I think it was Ben Franklin. He called electrons negative as a guess. 50/50 chance and he got it wrong – Jim Jun 18 '13 at 16:32
@Jim, since he knew that there are more electrons in one place and less electrons in the other place, Why guess minus-sign should designate the place with more electrons when the other option seems more reasonable? – Pacerier Jun 18 '13 at 16:37
– Alfred Centauri Jun 18 '13 at 17:11
voting to close as a duplicate of physics.stackexchange.com/q/17109 – Ben Crowell Jun 18 '13 at 17:49
There is a letter written by Benjamin Franklin in which he explains this to some degree. It's at books.google.de/… on page 8. But I don't think that's the first letter he wrote about that. There should be one where he proposes the positive/negative convention and explains why. I just can't find it. – SpiderPig Jun 18 '13 at 23:43

The wording of the question suggests that the electrons were the first objects or particles whose charge required the people to establish the sign convention. But that's obviously not the case.
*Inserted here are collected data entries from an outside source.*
/-- A member registers at its unit (R136). -/
def State.covRegister (s : State) (sched : Word) (tid : Nat) : State :=
  let col := schedCol sched
  match s.taskImg tid with
  | none => s
  | some m =>
    let block := keyLines sched.toNat 64
    let refuse (s : State) : State := s.covOp col 21 block [(some tid, rankRead, .registrationAnswer tid false [])]
    let join (s : State) (n : Nat) : State :=
      let e := (s.col col).covAt sched
      let mem : Member := ⟨tid, m.member, false, false, false⟩
      let s1 := s.modCov col sched fun e =>
        { e with members := (e.members.filter fun x => x.index != mem.index) ++ [mem] }
      s1.covOp col n block ((some tid, rankRead, .registrationAnswer tid true (schedWords (s1.readSched sched false))) ::
        (if (e.map (·.pending)).getD false then [(some tid, rankRead, .pendingNotice tid)] else []))
    if (m.task.map fun t => (s.col col).covRefused.contains (s.launchKey t)).getD false then
      refuse (s.taskFault tid 0x0B01 none)
    else match (s.col col).covAt sched with
      | some _ => join s 21
      | none =>
        if 16 ≤ (s.col col).cov.length then s.after 1 (rankUnit + 64) (.coverageRegistration sched tid)
        else
          let (bad, s0) := s.unitRead sched.toNat 64
          match bad with
          | some g => s0.taskFault tid 0x0E01 (some (s0.keyAddr g))
          | none =>
            let t := tableOf m.lp.table
            let active := s0.readSched sched false
            if !(schedFree active) || !(schedFits t active active) then
              refuse ((s0.modCol col fun k =>
                { k with covRefused := k.covRefused ++ (m.task.map s.launchKey).toList }).taskFault tid 0x0B01 none)
            else
              let s1 := s0.modCol col fun k =>
                { k with
                  cov := k.cov ++ [{ sched := sched.toNat, groups := m.members, table := m.lp.table, members := [],
                                     pending := false }] }
              let pend := s1.readSched sched true
              if bitAt 112 pend.toNat then
                let body := BitVec.ofNat 256 (pend.toNat % 2 ^ 112)
                if schedFree body && schedFits t body active then join (s1.commitSched sched) 42
                else
                  -- discarded: VALID is cleared, and the case goes to the system route
                  let (a, s2) := (s1.write (sched.toNat + 46) 2 0).faultAddr none
                  join (s2.report (colDie col) 0x0B01 a) 21
              else join s1 21

/-- COVERAGE_REGISTRATION (R136). -/
def execCoverageRegistration (s : State) : Out :=
  match s.focus.event with
  | some (.coverageRegistration sched tid) => .next (s.covRegister sched tid)
  | _ => .fault (.nothingThere "COVERAGE_REGISTRATION")

/-- A member's walk begins under a schedule (R128, R139). The position that `lp.pos` reads stays that of the old walk until the
new one is in a box. DESIGN CHOICE, log entry 118. -/
def Image.beginWalk (m : Image) (v : BitVec 256) : Image :=
  let t := tableOf m.lp.table
  { m with
    lp :=
      { m.lp.note 3 false with
        st := 1, gen := schedGen v, sched := v, remain := [], tile := none, outer := 0,
        walk := walkOf t v m.member m.members } }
The electron was discovered by J. J. Thomson in 1897 but for much more than a century before that moment, people had already been studying electric (and magnetic) phenomena, even quantitatively, and they had already fixed some convention which charged objects or sides of a battery are positive and which of them are negative.

Because this convention was already established, there was absolutely no freedom in the decision about the sign of the electron's charge. It was simply measured in the cathode rays etc. and it turned out to be negative.

Historically, the first man to decide about a sign convention for the electric charge was probably Benjamin Franklin in the 18th century. His model of electricity assumed that charged objects contain some fluid – it's the electric charge of a continuous type (the similarity with phlogiston, the fluid that was believed to personify heat, can't be overlooked). If there's too much of this fluid, which is naturally identified with the plus sign, he would talk about the positive electric charge and vice versa.

Up to the moment when the elementary particles were being discovered, there was no way to prove that one of the two sign conventions was better than others. In fact, even today, it's not true that the opposite sign convention would be "better" in any sense. Electrons could carry a positive charge in the opposite convention but protons and nuclei (and up quarks) that are equally important (and, in the case of up quarks, equally fundamental) would be negatively charged while they're nicely positively charged in the world around us.

Once a convention is fixed for the electric charge, a natural convention emerges for the sign of the current, voltage, and many other electric observables, too. It just happens that in the circuits, the arrows for the current have the opposite direction than the velocities of the electrons but this discrepancy only became visible once people knew that the currents was composed of the negatively charged electrons which was a long time – a century – after Benjamin Franklin's setting of the convention. This apparent discrepancy causes no problems as long as we carefully follow it and realize (and, when necessary, emphasize) that the arrows represent the current according to the established conventions and not the electrons' velocity.

One should also point out that there exist conductors where the conductivity is guaranteed by positively charged carriers (or both), for example in solutions (positively charged ions) or semiconductors (holes). In those conductors, the signs of the current agree with the sign of the velocity of the (positively charged) carriers.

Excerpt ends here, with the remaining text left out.